(PROBLEM REQUIREMENTS): Below are several records. Retype exactly those lines running from the one with "nnn => exact zextAddr_toNat nnn" through the one with "simp [effect, ite_not]", end lines included, and no others.

━━━ RECORDS SUPPLIED

/-- Settles O24: the registers the statement excepts are those the instruction may write. -/
theorem registersWrittenByEachInstruction : Obligations.RegistersWrittenByEachInstruction := by
  unfold Obligations.RegistersWrittenByEachInstruction
  intro i s t r run notWritten
  refine exec_frame run (.reg r) ?_
  cases i with
  | loadRegs x => exact not_le.mpr notWritten
  | addReg | subReg | shr | subn | shl => exact not_or.mpr notWritten
  | ldImm | addImm | ldReg | orReg | andReg | xorReg | rnd | ldVxDt | ldVxK | drw => exact notWritten
  | cls | ret | jp | call | jpV0 | seImm | sneImm | seReg | sneReg | skp | sknp => exact not_false
  | ldDtVx | ldStVx | ldI | addI | ldF | ldB | storeRegs => exact not_false

/-- Settles O17: read off the effect of each instruction. -/
theorem pcAfterEachInstruction : Obligations.PcAfterEachInstruction := by
  unfold Obligations.PcAfterEachInstruction
  intro i s t run
  obtain ⟨free, rfl⟩ := (exec_next_iff i s t).mp run
  cases i with
  | jp nnn => exact zextAddr_toNat nnn
  | jpV0 nnn => exact zextAddr_add_zextByte_toNat nnn (s.reg 0)
  | call nnn =>
    rw [effect_call nnn ((haltCause_call_eq_none_iff nnn s).mp free)]
    exact zextAddr_toNat nnn
  | ret =>
    exact ⟨(haltCause_ret_eq_none_iff s).mp free, rfl⟩
  | sneImm | sneReg => simp [effect, ite_not]
  | ldVxK x =>
    simp only [effect, ← State.lowestKey_eq_none_iff]
    cases s.lowestKey <;> simp
  | loadRegs x => simp [effect, loadRange_eq_foldl]
  | cls | seImm | seReg | skp | sknp | ldImm | addImm | ldReg | orReg | andReg | xorReg => rfl
  | addReg | subReg | shr | subn | shl | ldI | rnd | drw => rfl
  | ldVxDt | ldDtVx | ldStVx | addI | ldF | ldB | storeRegs => rfl

/-! ### The sound timer -/

theorem haltCause_setSt (i : Instr) (s : State) (v : Byte) : haltCause i (s.setSt v) = haltCause i s := by
  cases i <;> rfl

/-- Two states that are the same but for `st`. -/
theorem State.frame_of_eq_setSt {t u : State} (h : u = t.setSt u.st) : State.Frame (· ∈ [.st]) t u := by
  intro p untouched
  rw [h]
  cases p with
  | st => exact absurd (by decide) untouched
  | reg | sp | entry | I | pc | dt | byte | pixel | dirty | keys | inputs | draws | changed | tone | diag => rfl

/-- Another value in `st` stays there, unless the instruction loads `st`, and changes nothing else. -/
theorem effect_setSt {i : Instr} {s : State} (free : haltCause i s = none) (v : Byte) :
    State.Frame (· ∈ [.st]) (effect i s) (effect i (s.setSt v)) := by
  apply State.frame_of_eq_setSt
  cases i with
  | call nnn =>
    have h : s.sp.val < 16 := (haltCause_call_eq_none_iff nnn s).mp free
    rw [effect_call nnn h, effect_call (s := s.setSt v) nnn h]
    rfl
  | ldVxK x => cases h : s.lowestKey <;> simp only [effect, State.setSt_lowestKey, h] <;> rfl
  | loadRegs x => simp only [effect, loadRange_eq_foldl]; rfl
  | cls | ret | jp | jpV0 | seImm | sneImm | seReg | sneReg | skp | sknp => rfl
  | ldImm | addImm | ldReg | orReg | andReg | xorReg | rnd | ldVxDt => rfl
  | addReg | subReg | shr | subn | shl | ldI | addI | ldF | drw => rfl
  | ldDtVx | ldStVx | ldB | storeRegs => rfl

/-- Settles O23: neither the halt nor any part of the effect but `st` reads `st`. -/
theorem noInstructionReadsTheSoundTimer : Obligations.NoInstructionReadsTheSoundTimer := by
  unfold Obligations.NoInstructionReadsTheSoundTimer
  intro i s t v run
  obtain ⟨free, rfl⟩ := (exec_next_iff i s t).mp run
  exact ⟨_, exec_of_no_halt ((haltCause_setSt i s v).trans free), effect_setSt free v⟩

/-! ### The host's inputs -/

/-- The state with other key flags, inputs and random bytes. -/
def State.withInputs (s : State) (k : Keys) (q : List StepInput) (d : Nat) : State :=
  { s with keys := k, inputs := q, draws := d }

theorem haltCause_withInputs (i : Instr) (s : State) (k : Keys) (q : List StepInput) (d : Nat) :
    haltCause i (s.withInputs k q d) = haltCause i s := by
  cases i <;> rfl

theorem State.lowestKey_congr {s t : State} (same : t.keyPort = s.keyPort) : t.lowestKey = s.lowestKey := by
  simp [State.lowestKey, State.key, same]

/-- Other inputs stay beside the effect of an instruction that sees the same keys and the same random byte, where it looks
at them. -/
theorem effect_withInputs {i : Instr} {s : State} {k : Keys} {q : List StepInput} {d : Nat}
    (free : haltCause i s = none)
    (keys : ∀ x, i = .skp x ∨ i = .sknp x ∨ i = .ldVxK x → (s.withInputs k q d).keyPort = s.keyPort)
    (rnd : ∀ x nn, i = .rnd x nn → (s.withInputs k q d).rndPort = s.rndPort) :
    effect i (s.withInputs k q d) = (effect i s).withInputs k q d := by
  cases i with
  | skp x | sknp x => simp only [effect, keys x (by simp)]; rfl
  | ldVxK x =>
    simp only [effect, State.lowestKey_congr (keys x (by simp))]
    cases s.lowestKey <;> rfl
  | rnd x nn => simp only [effect, rnd x nn rfl]; rfl
  | call nnn =>
    have h : s.sp.val < 16 := (haltCause_call_eq_none_iff nnn s).mp free
    rw [effect_call nnn h, effect_call (s := s.withInputs k q d) nnn h]
    rfl
  | loadRegs x => simp only [effect, loadRange_eq_foldl]; rfl
  | cls | ret | jp | jpV0 | seImm | sneImm | seReg | sneReg => rfl
  | ldImm | addImm | ldReg | orReg | andReg | xorReg | ldVxDt => rfl
  | addReg | subReg | shr | subn | shl | ldI | addI | ldF | drw => rfl
  | ldDtVx | ldStVx | ldB | storeRegs => rfl

end Sys2Proof.Machine
end

section
/-! Rules over all steps: how a step runs and halts, what a completed step may change, and what it uses of its inputs
(40_step_cycle.md R130 to R133, R140, 60_exceptions.md R260 to R263). -/

namespace Sys2Proof.Machine

/-! ### How a step runs and halts -/

/-- Settles O8: the word of the two bytes is the fetched word, and the rest is the step's definition. -/
theorem stepRunsTheDecodedInstruction : Obligations.StepRunsTheDecodedInstruction := by
  unfold Obligations.StepRunsTheDecodedInstruction
  intro s i hpc decoded
  have inBounds : s.fetchBad = false := s.fetchBad_false_iff.mpr hpc
  have word : decodeWord s.fetchWord = .instr i := (DecodedBytes.word.inj decoded).1
  constructor
  · intro t run
    exact (step_next_iff s _).mpr ⟨inBounds, t, by rw [word]; exact run, rfl⟩
  · intro f run
    exact (step_fault_iff s f).mpr (.inr ⟨inBounds, by rw [word]; exact run⟩)

/-- Only an instruction halts in the execute phase, and with no cause outside its table (60_exceptions.md R261). -/
theorem execDecoded_fault_ne_fetch (d : Decoded) (s : State) (a : Word) :
    execDecoded d s ≠ .fault (.fetchOutOfBounds a) := by
  cases d with
  | unrecognized op => nofun
  | instr i =>
    intro run
    rcases (instructionHaltsExactlyByTable i s _).mp run with
      ⟨_, _, _, h⟩ | ⟨_, _, h⟩ | ⟨_, _, _, _, _, _, h⟩ | ⟨_, _, _, h⟩ | ⟨_, _, _, h⟩ | ⟨_, _, _, h⟩ | ⟨_, _, _, h⟩ <;>
      cases h

/-- Settles O12: the fetch check is the bound, and no execute phase raises its cause. -/
theorem fetchHaltsExactlyPastTheEnd : Obligations.FetchHaltsExactlyPastTheEnd := by
  unfold Obligations.FetchHaltsExactlyPastTheEnd
  intro s
  refine ⟨fun beyond => step_of_pc_ge (by omega), fun within a halts => ?_⟩
  have inBounds : s.fetchBad = false := s.fetchBad_false_iff.mpr within
  rcases (step_fault_iff s _).mp halts with ⟨bad, -⟩ | ⟨-, run⟩
  · simp [inBounds] at bad
  · exact execDecoded_fault_ne_fetch _ _ a run

/-- Settles O14: the fetch check halts, and neither an instruction nor an unrecognized word is refused. -/
theorem noStepIsRefused : Obligations.NoStepIsRefused := by
  unfold Obligations.NoStepIsRefused
  intro s r refused
  unfold step at refused
  split at refused
  · cases refused
  · rw [finishStep_refused_iff] at refused
    cases h : decodeWord s.fetchWord with
    | unrecognized op => simp [h, execDecoded, execUnrecognized] at refused
    | instr i => exact exec_ne_refused i s.beginStep r (by simpa [h, execDecoded] using refused)

/-- A step halts alike with other inputs: its fetch check, its word and the halt of its instruction are the same. -/
theorem step_fault_withInputs (s : State) (k : Keys) (q : List StepInput) (d : Nat) (f : Fault) :
    step s = .fault f ↔ step (s.withInputs k q d) = .fault f := by
  have same : execDecoded (decodeWord s.fetchWord) s.beginStep = .fault f ↔
      execDecoded (decodeWord s.fetchWord) (s.beginStep.withInputs k q d) = .fault f := by
    cases decodeWord s.fetchWord with
    | unrecognized op => exact iff_of_false nofun nofun
    | instr i =>
      change exec i _ = _ ↔ exec i _ = _
      rw [exec_fault_iff, exec_fault_iff, haltCause_withInputs]
  rw [step_fault_iff, step_fault_iff, same]
  rfl

/-- Settles O15: the inputs are no part of what a halt is decided by. -/
theorem haltDoesNotDependOnInputs : Obligations.HaltDoesNotDependOnInputs := by
  unfold Obligations.HaltDoesNotDependOnInputs
  exact step_fault_withInputs

/-! ### What a completed step may change -/

/-- The parts a word may write in the execute phase. -/
def WordWrites (d : Decoded) (p : Part) : Prop :=
  match d with
  | .instr i => Writes i p
  | .unrecognized _ => p ∈ [.pc, .diag]

theorem execDecoded_frame {d : Decoded} {s u : State} (run : execDecoded d s = .next u) :
    State.Frame (WordWrites d) s u := by
  cases d with
  | instr i => exact exec_frame run
  | unrecognized op =>
    obtain rfl := Host.Outcome.next.inj run
    intro p untouched
    cases p with
    | pc | diag => exact absurd (by simp [WordWrites]) untouched
    | reg | sp | entry | I | dt | st | byte | pixel | dirty | keys | inputs | draws | changed | tone => rfl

━━━━━━

(EXERCISE SOLUTION):
  | jp nnn => exact zextAddr_toNat nnn
  | jpV0 nnn => exact zextAddr_add_zextByte_toNat nnn (s.reg 0)
  | call nnn =>
    rw [effect_call nnn ((haltCause_call_eq_none_iff nnn s).mp free)]
    exact zextAddr_toNat nnn
  | ret =>
    exact ⟨(haltCause_ret_eq_none_iff s).mp free, rfl⟩
  | sneImm | sneReg => simp [effect, ite_not]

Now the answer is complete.